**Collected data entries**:

/-- A write by one name, then a read by the other: old or new after any drains, old with none, new after the drain
of the write's name, and new after SYNC. -/
theorem read_other_after_write {n : Mnemonic} {s : State} (hn : Reaches n s.cfg s.ctx)
    (ho : Reaches (other n) s.cfg s.ctx) (hpn : pend n s = []) (hpo : pend (other n) s = []) (r u : RegNum) :
    ∃ t, exec (writeBy n r) s = .next t
      ∧ (∀ ns, ∃ w v, exec (readBy (other n) u) (drains ns t) = .next w ∧ XWritten u v (drains ns t) w
          ∧ (v = s.cnthctl ∨ v = storedValue s.cfg (readX r s)))
      ∧ (∃ w, exec (readBy (other n) u) t = .next w ∧ XWritten u s.cnthctl t w)
      ∧ (∃ w, exec (readBy (other n) u) (drains [n] t) = .next w
          ∧ XWritten u (storedValue s.cfg (readX r s)) t w)
      ∧ (∃ y w, exec .sync t = .next y ∧ exec (readBy (other n) u) y = .next w
          ∧ XWritten u (storedValue s.cfg (readX r s)) t w) := by
  have hwrite := exec_writeBy hn r
  have hpending := onlyPending_write hpn hpo (readX r s)
  have hreach : Reaches (other n) (advance (writeHctl n (readX r s) s)).cfg
      (advance (writeHctl n (readX r s) s)).ctx := by simpa using ho
  generalize advance (writeHctl n (readX r s) s) = t at hwrite hpending hreach
  refine ⟨t, hwrite, fun ns => ?_, ?_, ?_, ?_⟩
  · have hr : Reaches (other n) (drains ns t).cfg (drains ns t).ctx := by simpa using hreach
    obtain ⟨w, hw, hxw⟩ := exists_read hr u rfl rfl
    refine ⟨w, _, hw, hxw, ?_⟩
    rcases onlyPending_or_settled_drains hpending ns with h | h
    · exact .inl (readHctl_other_of_onlyPending h)
    · exact .inr (readHctl_of_settled h _)
  · exact exists_read hreach u (readHctl_other_of_onlyPending hpending) rfl
  · exact exists_read (by simpa using hreach) u (readHctl_of_settled hpending.settled_drain _) (drain_x n t)
  · have hread : readHctl (other n) (advance (synchronize t)) = storedValue s.cfg (readX r s) := by
      rw [readHctl_advance, readHctl_of_settled (settled_synchronize hpending)]
    obtain ⟨w, hw, hxw⟩ := exists_read (by simpa using hreach) u hread (synchronize_x t)
    exact ⟨_, w, exec_sync t, hw, hxw⟩

/-- Settles O23: `read_other_after_write` for a write by the name CNTKCTL_EL1. -/
theorem hctlReadAfterKctlWriteIsOldOrNew : Obligations.HctlReadAfterKctlWriteIsOldOrNew := by
  intro s r u hel he2h hH hK
  exact read_other_after_write (n := .kctl) ⟨hel, he2h⟩ (.inl hel) hK hH r u

/-- Settles O24: `read_other_after_write` for a write by the name CNTHCTL_EL2. -/
theorem kctlReadAfterHctlWriteIsOldOrNew : Obligations.KctlReadAfterHctlWriteIsOldOrNew := by
  intro s r u hel he2h hH hK
  exact read_other_after_write (n := .hctl) (.inl hel) ⟨hel, he2h⟩ hH hK r u

end Sys2Proof.Proofs.Litmus

namespace Sys2Proof.Proofs.Encoding

open Sys2Proof.Machine Sys2Proof.Proofs.DecodedStep
open Sys2Proof.Laws.EncodesItsTableRow (rowMatch)

/-! The decoder and the encoder are inverse to each other (R92). -/

theorem encode_accessorOf (n : SysregName) (r : Bool) (t : RegNum) :
    encode (accessorOf n r t) = accessWord r (sysregPoint n) t := by
  cases n <;> cases r <;> rfl

/-- An instruction is SYNC or the accessor of a register name and a direction (R84, R92). -/
theorem eq_sync_or_accessorOf (i : Instr) : i = .sync ∨ ∃ n r t, i = accessorOf n r t := by
  cases i with
  | mrsCnthctlEl2 t => exact .inr ⟨.cnthctlEl2, true, t, rfl⟩
  | msrCnthctlEl2 t => exact .inr ⟨.cnthctlEl2, false, t, rfl⟩
  | mrsCntkctlEl1 t => exact .inr ⟨.cntkctlEl1, true, t, rfl⟩
  | msrCntkctlEl1 t => exact .inr ⟨.cntkctlEl1, false, t, rfl⟩
  | sync => exact .inl rfl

**Task brief**: In the entries above, find the line holding "y = .next w" and the line holding "generalize advance (writeHctl", then retype exactly those two lines and every line between them, and nothing else.

**Solution for this problem**:
      ∧ (∃ y w, exec .sync t = .next y ∧ exec (readBy (other n) u) y = .next w
          ∧ XWritten u (storedValue s.cfg (readX r s)) t w) := by
  have hwrite := exec_writeBy hn r
  have hpending := onlyPending_write hpn hpo (readX r s)
  have hreach : Reaches (other n) (advance (writeHctl n (readX r s) s)).cfg
      (advance (writeHctl n (readX r s) s)).ctx := by simpa using ho
  generalize advance (writeHctl n (readX r s) s) = t at hwrite hpending hreach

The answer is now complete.